Olá, pessoal! Aqui é o Lucas Tech, e preparem-se para uma montanha-russa de informações quentes do mundo cripto! Tem novidades que podem impactar diretamente o seu bolso digital, principalmente se você é holder de Bitcoin. Parece que nosso querido BTC está no meio de algumas tentativas de "ramificações" – as famosas forks – que prometem airdrops e muita discussão. Duas delas, eCash e BIP 110, estão chegando com força no meio do ano de 2026, e a gente vai desvendar tudo junto, na moral! Fiquem ligados, porque o verão de 2026 pode ser mais agitado do que você imagina!

O Que São Bitcoin Forks, Afinal?

Pra começar, vamos entender o básico. Uma "fork" (ou ramificação) no Bitcoin acontece quando a blockchain se divide em duas versões diferentes, criando uma nova criptomoeda. Pensa numa estrada que se divide em dois caminhos. Um caminho segue o Bitcoin original, e o outro é uma nova versão, com suas próprias regras e identidade.

O mais legal é que, quando isso acontece, os holders de Bitcoin no momento da divisão geralmente recebem um "airdrop" – que é tipo um presente! Você ganha moedas da nova cripto na mesma quantidade que tinha de Bitcoin na hora da "fotografia" da rede. A ideia é que a nova moeda comece com uma base de usuários já estabelecida, sem precisar construir tudo do zero. Mas, convenhamos, muitas vezes essas moedas extras acabam sendo vendidas ou até mesmo ignoradas pela maioria.

Essas tentativas que vamos ver agora são as mais notáveis em anos para criar novas redes a partir do registro de posse do Bitcoin original.

De Onde Viemos: A História das Forks

Não é a primeira vez que o Bitcoin passa por isso. Lá pelo final da "guerra do tamanho do bloco", tivemos uma onda bem famosa de forks. A mais proeminente foi a Bitcoin Cash, que se separou do Bitcoin em agosto de 2017 depois de anos de desentendimentos sobre se a rede deveria aumentar o limite de tamanho dos seus blocos.

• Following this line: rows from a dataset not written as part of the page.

-- ==== Sys2Proof/Machine/OdTable.lean ====
section
/-! DEFINITION. The object dictionary: every row of the specification's object tables, with its type, access code, role,
change class, default and range. A default of 0 stands where the tables give none, or give "from topo" or "per part"
(assumption log 7). -/

namespace Sys2Proof.Machine

/-- Rows of 00_scope.md, 02_tick_modes_startup.md, 12_control_and_sessions.md. -/
def od1a : List Obj :=
  [⟨0x1000, 1, 1, 0x01, 1, .u 2, .ro, .observer, .none, 21328, .any, false⟩, -- VENDOR_ID
   ⟨0x1000, 1, 1, 0x02, 1, .u 2, .ro, .observer, .none, 38400, .any, false⟩, -- PART_CODE
   ⟨0x1000, 1, 1, 0x03, 1, .u 1, .ro, .observer, .none, 177, .any, false⟩, -- STEPPING
   ⟨0x1000, 1, 1, 0x04, 1, .u 1, .ro, .observer, .none, 0, .num 0 1 1, false⟩, -- GRADE
   ⟨0x1000, 1, 1, 0x05, 1, .oct 16 16, .ro, .observer, .none, 0, .any, false⟩, -- SERIAL
   ⟨0x1010, 1, 1, 0x01, 1, .u 4, .ro, .observer, .none, 0, .any, false⟩, -- FW_VERSION
   ⟨0x1010, 1, 1, 0x02, 1, .u 1, .ro, .observer, .none, 0, .num (0) (2) 1, false⟩, -- FW_RUNNING
   ⟨0x1010, 1, 1, 0x03, 1, .domain, .wo, .installer, .l, 0, .any, false⟩, -- FW_IMAGE
   ⟨0x1010, 1, 1, 0x04, 1, .domain, .wo, .service, .l, 0, .any, false⟩, -- FW_FALLBACK
   ⟨0x1010, 1, 1, 0x05, 1, .u 1, .ro, .observer, .none, 0, .num (0) (4) 1, false⟩, -- FW_STATE
   ⟨0x1010, 1, 1, 0x06, 1, .u 1, .cmd, .installer, .none, 0, .enum [1], false⟩, -- FW_RESTART
   ⟨0x1010, 1, 1, 0x07, 1, .u 2, .ro, .observer, .none, 0, .any, false⟩, -- FW_FLOOR
   ⟨0x1010, 1, 1, 0x08, 1, .u 1, .cmd, .service, .none, 0, .enum [1], false⟩, -- FW_FLOOR_RAISE
   ⟨0x1010, 1, 1, 0x09, 1, .u 4, .ro, .observer, .none, 0, .any, false⟩, -- PRIMARY_VERSION
   ⟨0x1012, 1, 1, 0x01, 1, .domain, .rw, .installer, .none, 0, .any, false⟩, -- FLASH_RAW
   ⟨0x1100, 1, 1, 0x01, 1, .u 1, .ro, .observer, .none, 0, .num (0) (5) 1, false⟩, -- MODE
   ⟨0x1100, 1, 1, 0x02, 1, .u 1, .cmd, .operator, .l, 0, .enum [1], false⟩, -- REQ_SHOW
   ⟨0x1100, 1, 1, 0x03, 1, .u 1, .cmd, .installer, .l, 0, .enum [1], false⟩, -- REQ_STAGING
   ⟨0x1100, 1, 1, 0x04, 1, .u 1, .cmd, .operator, .none, 0, .enum [1], false⟩, -- REQ_DARK
   ⟨0x1100, 1, 1, 0x05, 1, .u 1, .ro, .observer, .none, 0, .any, false⟩, -- LAST_CAUSE
   ⟨0x1100, 1, 1, 0x06, 1, .u 2, .ro, .observer, .none, 7, .any, false⟩, -- SHOW_BLOCK
   ⟨0x1100, 1, 1, 0x07, 1, .bool, .rw, .installer, .f, 1, .any, true⟩, -- AUTO_SHOW
   ⟨0x1100, 1, 1, 0x08, 1, .u 4, .rw, .operator, .l, 10000, .num (100) (3600000) 1, true⟩, -- HOLDOVER_LIMIT
   ⟨0x1100, 1, 1, 0x09, 1, .u 4, .rw, .installer, .f, 2000, .num (100) (60000) 1, true⟩, -- ROPE_WAIT
   ⟨0x1100, 1, 1, 0x0A, 1, .u 4, .rw, .installer, .f, 10000, .num (1000) (600000) 1, true⟩, -- PTP_WAIT
   ⟨0x1100, 1, 1, 0x0B, 1, .bool, .rw, .installer, .f, 0, .any, true⟩, -- GM_ALLOWED
   ⟨0x1101, 1, 1, 0x01, 1, .u 4, .ro, .observer, .none, 60, .num (1) (960000) 1, false⟩, -- TICK_NUM
   ⟨0x1101, 1, 1, 0x02, 1, .u 4, .ro, .observer, .none, 1, .num (1) (1001) 1, false⟩, -- TICK_DEN
   ⟨0x1101, 1, 1, 0x03, 1, .u 1, .ro, .observer, .none, 2, .num (1) (2) 1, false⟩, -- LATENCY
   ⟨0x1101, 1, 1, 0x04, 1, .u 8, .ro, .observer, .none, 0, .any, false⟩, -- TICK_INDEX
   ⟨0x1101, 1, 1, 0x05, 1, .time80, .ro, .observer, .none, 0, .any, false⟩, -- TICK_TIME
   ⟨0x1101, 1, 1, 0x06, 1, .u 4, .rc, .observer, .none, 4294967295, .any, false⟩, -- MARGIN_MIN
   ⟨0x1101, 1, 1, 0x07, 1, .u 4, .rc, .observer, .none, 0, .any, false⟩, -- HOLD_TICKS
   ⟨0x1F10, 1, 1, 0x01, 1, .u 1, .cmd, .operator, .none, 0, .enum [1], false⟩, -- COMMIT
   ⟨0x1F10, 1, 1, 0x02, 1, .u 1, .cmd, .operator, .none, 0, .enum [1], false⟩, -- DISCARD
   ⟨0x1F10, 1, 1, 0x03, 1, .u 4, .ro, .observer, .none, 0, .any, false⟩, -- STAGED_COUNT
   ⟨0x1F10, 1, 1, 0x04, 1, .u 8, .ro, .observer, .none, 0, .any, false⟩, -- LAST_COMMIT_TICK
   ⟨0x1F12, 1, 1, 0x01, 1, .u 2, .ro, .observer, .none, 0, .num (0) (1024) 1, false⟩, -- TIMED_PENDING
   ⟨0x1F12, 1, 1, 0x02, 1, .time80, .ro, .observer, .none, 0, .any, false⟩, -- TIMED_NEXT
   ⟨0x1F12, 1, 1, 0x03, 1, .u 1, .cmd, .installer, .none, 0, .enum [1], false⟩, -- TIMED_CANCEL
   ⟨0x1F20, 1, 1, 0x01, 1, .oct 48 48, .rc, .observer, .none, 0, .any, false⟩, -- CLAMP_READ
   ⟨0x1F20, 1, 1, 0x02, 1, .u 2, .ro, .observer, .none, 0, .num (0) (256) 1, false⟩, -- CLAMP_DEPTH
   ⟨0x1F20, 1, 1, 0x03, 1, .u 4, .rc, .observer, .none, 0, .any, false⟩, -- CLAMP_LOST
   ⟨0x1F21, 1, 1, 0x01, 1, .oct 32 32, .rc, .observer, .none, 0, .any, false⟩, -- REJECT_READ
   ⟨0x1F21, 1, 1, 0x02, 1, .u 2, .ro, .observer, .none, 0, .num (0) (256) 1, false⟩] -- REJECT_DEPTH

/-- Rows of 12_control_and_sessions.md. -/
def od1b : List Obj :=
  [⟨0x1F21, 1, 1, 0x03, 1, .u 4, .rc, .observer, .none, 0, .any, false⟩] -- REJECT_LOST

/-- Rows of 09_network_time.md. -/
def od2a : List Obj :=
  [⟨0x2000, 1, 1, 0x01, 1, .time80, .ro, .observer, .none, 0, .any, false⟩, -- CLOCK_NOW
   ⟨0x2000, 1, 1, 0x02, 1, .u 1, .ro, .observer, .none, 0, .num (0) (1) 1, false⟩, -- CLOCK_STATE
   ⟨0x2000, 1, 1, 0x03, 1, .i 4, .ro, .observer, .none, 0, .num (-858993) (858993) 1, false⟩, -- RATE_TRIM
   ⟨0x2000, 1, 1, 0x04, 1, .u 1, .cmd, .observer, .none, 0, .enum [1], false⟩, -- SNAPSHOT
   ⟨0x2000, 1, 1, 0x05, 1, .time80, .ro, .observer, .none, 0, .any, false⟩, -- SNAP_TIME
   ⟨0x2000, 1, 1, 0x06, 1, .u 8, .ro, .observer, .none, 0, .any, false⟩, -- SNAP_TICK
   ⟨0x2000, 1, 1, 0x07, 1, .time80, .ro, .observer, .none, 0, .any, false⟩, -- SNAP_TICK_TIME
   ⟨0x2000, 1, 1, 0x08, 1, .u 8, .ro, .observer, .none, 0, .any, false⟩, -- SNAP_FRAME
   ⟨0x2000, 1, 1, 0x09, 1, .u 8, .ro, .observer, .none, 0, .any, false⟩, -- TICK_BIAS
   ⟨0x2000, 1, 1, 0x0A, 1, .u 4, .rc, .observer, .none, 0, .any, false⟩, -- STEPS
   ⟨0x2001, 1, 1, 0x01, 1, .u 1, .rw, .installer, .f, 2, .enum [0, 1, 2], true⟩, -- PROFILE
   ⟨0x2001, 1, 1, 0x02, 1, .u 1, .rw, .installer, .f, 127, .num (0) (127) 1, true⟩, -- DOMAIN
   ⟨0x2001, 1, 1, 0x03, 1, .u 1, .rw, .installer, .f, 128, .num (0) (255) 1, true⟩, -- PRIORITY1
   ⟨0x2001, 1, 1, 0x04, 1, .u 1, .rw, .installer, .f, 128, .num (0) (255) 1, true⟩, -- PRIORITY2
   ⟨0x2001, 1, 1, 0x05, 1, .i 1, .rw, .installer, .f, 253, .num (-7) (1) 1, true⟩, -- LOG_SYNC
   ⟨0x2001, 1, 1, 0x06, 1, .i 1, .rw, .installer, .f, 254, .num (-3) (1) 1, true⟩, -- LOG_ANNOUNCE
   ⟨0x2001, 1, 1, 0x07, 1, .u 1, .rw, .installer, .f, 3, .num (2) (10) 1, true⟩, -- ANNOUNCE_TIMEOUT
   ⟨0x2001, 1, 1, 0x08, 1, .i 1, .rw, .installer, .f, 253, .num (-7) (5) 1, true⟩, -- LOG_DELAY_REQ
   ⟨0x2001, 1, 1, 0x09, 1, .i 1, .rw, .installer, .f, 253, .num (-4) (1) 1, true⟩, -- LOG_PDELAY
   ⟨0x2001, 1, 1, 0x0A, 1, .u 1, .rw, .installer, .f, 0, .enum [0, 1], true⟩, -- TRAIL_MODE
   ⟨0x2001, 1, 1, 0x0B, 1, .u 1, .rw, .installer, .f, 46, .num (0) (63) 1, true⟩, -- PTP_DSCP
   ⟨0x2001, 1, 1, 0x0C, 1, .u 4, .rc, .observer, .none, 0, .any, false⟩, -- PTP_IGNORED
   ⟨0x2001, 1, 1, 0x0D, 3, .u 4, .ro, .observer, .none, 0, .any, false⟩, -- LINK_DELAY
   ⟨0x2002, 1, 1, 0x01, 1, .u 4, .rw, .operator, .l, 1000, .num (100) (1000000000) 1, false⟩, -- STEP_THRESHOLD
   ⟨0x2002, 1, 1, 0x02, 1, .u 1, .cmd, .installer, .l, 0, .enum [1], false⟩, -- ACCEPT_STEP
   ⟨0x2002, 1, 1, 0x03, 1, .u 1, .rw, .installer, .l, 1, .mask 3, false⟩, -- AUTO_ACCEPT
   ⟨0x2002, 1, 1, 0x04, 1, .u 4, .rw, .installer, .l, 8000, .num (1000) (600000) 1, false⟩, -- ACCEPT_WINDOW
   ⟨0x2002, 1, 1, 0x05, 1, .i 8, .ro, .observer, .none, 0, .any, false⟩, -- STEP_PENDING
   ⟨0x2002, 1, 1, 0x06, 1, .i 8, .ro, .observer, .none, 0, .any, false⟩, -- LAST_STEP
   ⟨0x2002, 1, 1, 0x07, 1, .u 8, .ro, .observer, .none, 0, .any, false⟩, -- LAST_STEP_TICK
   ⟨0x2003, 1, 1, 0x01, 1, .u 1, .ro, .observer, .none, 0, .num (0) (5) 1, false⟩, -- SERVO_STATE
   ⟨0x2003, 1, 1, 0x02, 1, .i 8, .ro, .observer, .none, 0, .any, false⟩, -- OFFSET_PS
   ⟨0x2003, 1, 1, 0x03, 1, .i 8, .ro, .observer, .none, 0, .any, false⟩, -- MEAN_PATH_PS
   ⟨0x2003, 1, 1, 0x04, 1, .u 2, .rw, .installer, .l, 100, .num (20) (10000) 1, false⟩, -- LOCK_NS
   ⟨0x2003, 1, 1, 0x05, 1, .u 4, .rc, .observer, .none, 0, .any, false⟩, -- DISCARDS
   ⟨0x2003, 1, 1, 0x06, 1, .u 4, .rc, .observer, .none, 0, .any, false⟩, -- OUTLIERS
   ⟨0x2003, 1, 1, 0x07, 1, .u 4, .ro, .observer, .none, 0, .any, false⟩, -- HOLDOVER_MS
   ⟨0x2003, 1, 1, 0x08, 1, .oct 8 8, .ro, .observer, .none, 0, .any, false⟩, -- GM_IDENTITY
   ⟨0x2003, 1, 1, 0x09, 1, .oct 10 10, .ro, .observer, .none, 0, .any, false⟩, -- PARENT_PORT
   ⟨0x2003, 1, 1, 0x0A, 1, .u 2, .ro, .observer, .none, 0, .any, false⟩, -- STEPS_REMOVED
   ⟨0x2100, 1, 4, 0x01, 1, .u 1, .rw, .operator, .s, 0, .enum [0, 1, 2, 3], false⟩, -- MODE
   ⟨0x2100, 1, 4, 0x02, 1, .time80, .rw, .operator, .s, 0, .any, false⟩, -- START
   ⟨0x2100, 1, 4, 0x03, 1, .u 8, .rw, .operator, .s, 1000000000, .num (100) (1000000000000) 1, false⟩, -- PERIOD
   ⟨0x2100, 1, 4, 0x04, 1, .u 8, .rw, .operator, .s, 1000, .any, false⟩, -- WIDTH
   ⟨0x2100, 1, 4, 0x05, 1, .u 2, .rw, .operator, .s, 1, .num (1) (65535) 1, false⟩] -- TICK_DIV

/-- Rows of 09_network_time.md. -/
def od2b : List Obj :=
  [⟨0x2100, 1, 4, 0x06, 1, .u 4, .rw, .operator, .s, 0, .any, false⟩, -- TICK_OFFSET
   ⟨0x2100, 1, 4, 0x07, 1, .bool, .rw, .operator, .s, 1, .any, false⟩, -- POLARITY
   ⟨0x2100, 1, 4, 0x08, 1, .u 1, .ro, .observer, .none, 0, .num (0) (5) 1, false⟩, -- STATE
   ⟨0x2100, 1, 4, 0x09, 1, .u 4, .rc, .observer, .none, 0, .any, false⟩, -- FIRED
   ⟨0x2110, 1, 4, 0x01, 1, .u 1, .rw, .operator, .l, 0, .enum [0, 1, 2, 3], false⟩, -- EDGE_SEL
   ⟨0x2110, 1, 4, 0x02, 1, .oct 16 16, .rc, .observer, .none, 0, .any, false⟩, -- CAPTURE
   ⟨0x2110, 1, 4, 0x03, 1, .u 1, .ro, .observer, .none, 0, .num (0) (64) 1, false⟩, -- DEPTH
   ⟨0x2110, 1, 4, 0x04, 1, .u 4, .rc, .observer, .none, 0, .any, false⟩] -- LOST

/-- Rows of 10_ethernet_ports.md. -/
def od3a : List Obj :=
  [⟨0x3000, 64, 2, 0x01, 1, .u 1, .rw, .installer, .f, 0, .enum [0, 1], true⟩, -- SPEED
   ⟨0x3000, 64, 3, 0x02, 1, .u 1, .rw, .installer, .f, 0, .enum [0, 1], true⟩, -- FEC
   ⟨0x3000, 64, 3, 0x03, 1, .bool, .rw, .installer, .l, 1, .any, false⟩, -- ENABLE
   ⟨0x3000, 64, 3, 0x04, 1, .u 1, .ro, .observer, .none, 0, .num (0) (4) 1, false⟩, -- LINK_STATE
   ⟨0x3000, 64, 2, 0x05, 1, .u 2, .rw, .installer, .f, 9216, .num (64) (9216) 1, true⟩, -- MAX_FRAME
   ⟨0x3000, 64, 2, 0x06, 1, .bool, .rw, .installer, .l, 0, .any, false⟩, -- PAUSE_RX_EN
   ⟨0x3000, 64, 3, 0x07, 1, .u 4, .rw, .installer, .l, 2000000, .num (10000) (100000000) 1000, false⟩, -- PW_LIMIT
   ⟨0x3000, 64, 3, 0x08, 1, .u 1, .ro, .observer, .none, 0, .num (0) (2) 1, false⟩, -- PAUSE_STATE
   ⟨0x3000, 64, 3, 0x09, 1, .bool, .rw, .operator, .s, 1, .any, false⟩, -- TX_UDP_CSUM
   ⟨0x3000, 64, 3, 0x0A, 1, .bool, .rw, .installer, .l, 0, .any, false⟩, -- DELIVER_BAD
   ⟨0x3000, 64, 3, 0x0B, 1, .u 2, .rw, .installer, .f, 0, .num (0) (4094) 1, true⟩, -- VLAN
   ⟨0x3000, 64, 3, 0x0C, 1, .u 1, .rw, .installer, .f, 0, .num (0) (7) 1, true⟩, -- PCP
   ⟨0x3000, 64, 3, 0x0D, 1, .oct 6 6, .ro, .observer, .none, 0, .any, false⟩, -- MAC_ADDR
   ⟨0x3000, 64, 3, 0x0E, 1, .u 4, .rc, .observer, .none, 0, .any, false⟩, -- LINK_CHANGES
   ⟨0x3000, 64, 3, 0x0F, 1, .u 2, .rw, .installer, .l, 128, .num (64) (1536) 1, false⟩, -- DIAG_SNAP
   ⟨0x3000, 64, 3, 0x10, 1, .u 2, .rw, .installer, .f, 1024, .num (64) (4096) 1, true⟩, -- TSQ_DEPTH
   ⟨0x3001, 64, 3, 0x01, 1, .u 4, .rc, .observer, .none, 0, .any, false⟩, -- RX_FRAMES
   ⟨0x3001, 64, 3, 0x02, 1, .u 8, .rc, .observer, .none, 0, .any, false⟩, -- RX_OCTETS
   ⟨0x3001, 64, 3, 0x03, 1, .u 4, .rc, .observer, .none, 0, .any, false⟩, -- TX_FRAMES
   ⟨0x3001, 64, 3, 0x04, 1, .u 8, .rc, .observer, .none, 0, .any, false⟩, -- TX_OCTETS
   ⟨0x3001, 64, 3, 0x05, 1, .u 4, .rc, .observer, .none, 0, .any, false⟩, -- RUNTS
   ⟨0x3001, 64, 3, 0x06, 1, .u 4, .rc, .observer, .none, 0, .any, false⟩, -- STOMPED_RX
   ⟨0x3001, 64, 3, 0x07, 1, .u 4, .rc, .observer, .none, 0, .any, false⟩, -- OVERSIZE
   ⟨0x3001, 64, 3, 0x08, 1, .u 4, .rc, .observer, .none, 0, .any, false⟩, -- ALIGN_ERRORS
   ⟨0x3001, 64, 3, 0x09, 1, .u 4, .rc, .observer, .none, 0, .any, false⟩, -- FCS_ERRORS
   ⟨0x3001, 64, 3, 0x0A, 1, .u 4, .rc, .observer, .none, 0, .any, false⟩, -- CSUM_ERRORS
   ⟨0x3001, 64, 3, 0x0B, 1, .u 4, .rc, .observer, .none, 0, .any, false⟩, -- STOMPED_TX
   ⟨0x3001, 64, 3, 0x0C, 1, .u 4, .rc, .observer, .none, 0, .any, false⟩, -- TX_DISCARDS
   ⟨0x3001, 64, 3, 0x0D, 1, .u 4, .rc, .observer, .none, 0, .any, false⟩, -- IPV6_DROPS
   ⟨0x3001, 64, 3, 0x0E, 1, .u 4, .rc, .observer, .none, 0, .any, false⟩, -- FRAGMENTS
   ⟨0x3001, 64, 3, 0x0F, 1, .u 4, .rc, .observer, .none, 0, .any, false⟩, -- VLAN_DROPS
   ⟨0x3001, 64, 3, 0x10, 1, .u 4, .rc, .observer, .none, 0, .any, false⟩, -- CTRL_UNSUPPORTED
   ⟨0x3001, 64, 3, 0x11, 1, .u 4, .rc, .observer, .none, 0, .any, false⟩, -- FILTERED
   ⟨0x3001, 64, 3, 0x12, 1, .u 4, .rc, .observer, .none, 0, .any, false⟩, -- RX_QUEUE_DROPS
   ⟨0x3001, 64, 3, 0x13, 1, .u 4, .rc, .observer, .none, 0, .any, false⟩, -- PAUSE_RX
   ⟨0x3001, 64, 3, 0x14, 1, .u 4, .rc, .observer, .none, 0, .any, false⟩, -- PAUSE_WATCHDOG
   ⟨0x3002, 64, 3, 0x01, 1, .u 2, .ro, .observer, .none, 0, .num (0) (4096) 1, false⟩, -- TSQ_LEVEL
   ⟨0x3002, 64, 3, 0x02, 1, .u 4, .rc, .observer, .none, 0, .any, false⟩, -- TSQ_LOST
   ⟨0x3002, 64, 3, 0x03, 1, .u 2, .rc, .observer, .none, 0, .any, false⟩, -- TSQ_HIGH
   ⟨0x3003, 64, 3, 0x01, 1, .oct 0 1552, .rc, .observer, .none, 0, .any, false⟩, -- DIAG_READ
   ⟨0x3003, 64, 3, 0x02, 1, .u 1, .ro, .observer, .none, 0, .num (0) (64) 1, false⟩, -- DIAG_DEPTH
   ⟨0x3003, 64, 3, 0x03, 1, .u 4, .rc, .observer, .none, 0, .any, false⟩, -- DIAG_LOST
   ⟨0x3080, 1, 1, 0x01, 1, .u 1, .rw, .installer, .f, 1, .enum [1, 2, 3], true⟩, -- SPEED
   ⟨0x3080, 1, 1, 0x05, 1, .u 2, .rw, .installer, .f, 1522, .num (64) (9216) 1, true⟩, -- MAX_FRAME
   ⟨0x3080, 1, 1, 0x06, 1, .bool, .rw, .installer, .l, 1, .any, false⟩] -- PAUSE_RX_EN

Depois, outras vieram, como Bitcoin Gold, e as altcoins "forkadas" do Bitcoin viraram meio que um meme no espaço cripto.

Mais tarde, em novembro de 2018, rolou o Bitcoin SV, que surgiu de uma briga do Bitcoin Cash e era basicamente construída em torno da alegação de Craig Wright de ser Satoshi Nakamoto – uma alegação que, inclusive, foi judicialmente desmascarada!

Mas, calma lá! As duas forks que estão rolando em 2026 também nascem de desentendimentos sobre a direção técnica do Bitcoin. A diferença é que, desta vez, não parece haver uma divisão tão clara e acirrada entre usuários, empresas, desenvolvedores e mineradores como na época da guerra do tamanho do bloco. Pelo menos por enquanto…

eCash: A Nova Moeda que Quer Mudar o Jogo

Essa aqui é a mais "direta" das duas. A eCash é uma nova criptomoeda que está programada para ser lançada através de um hard fork do Bitcoin em 21 de agosto de 2026. Quase todo holder de Bitcoin que tiver suas moedas no momento da "foto" do fork deve receber um saldo correspondente em eCash.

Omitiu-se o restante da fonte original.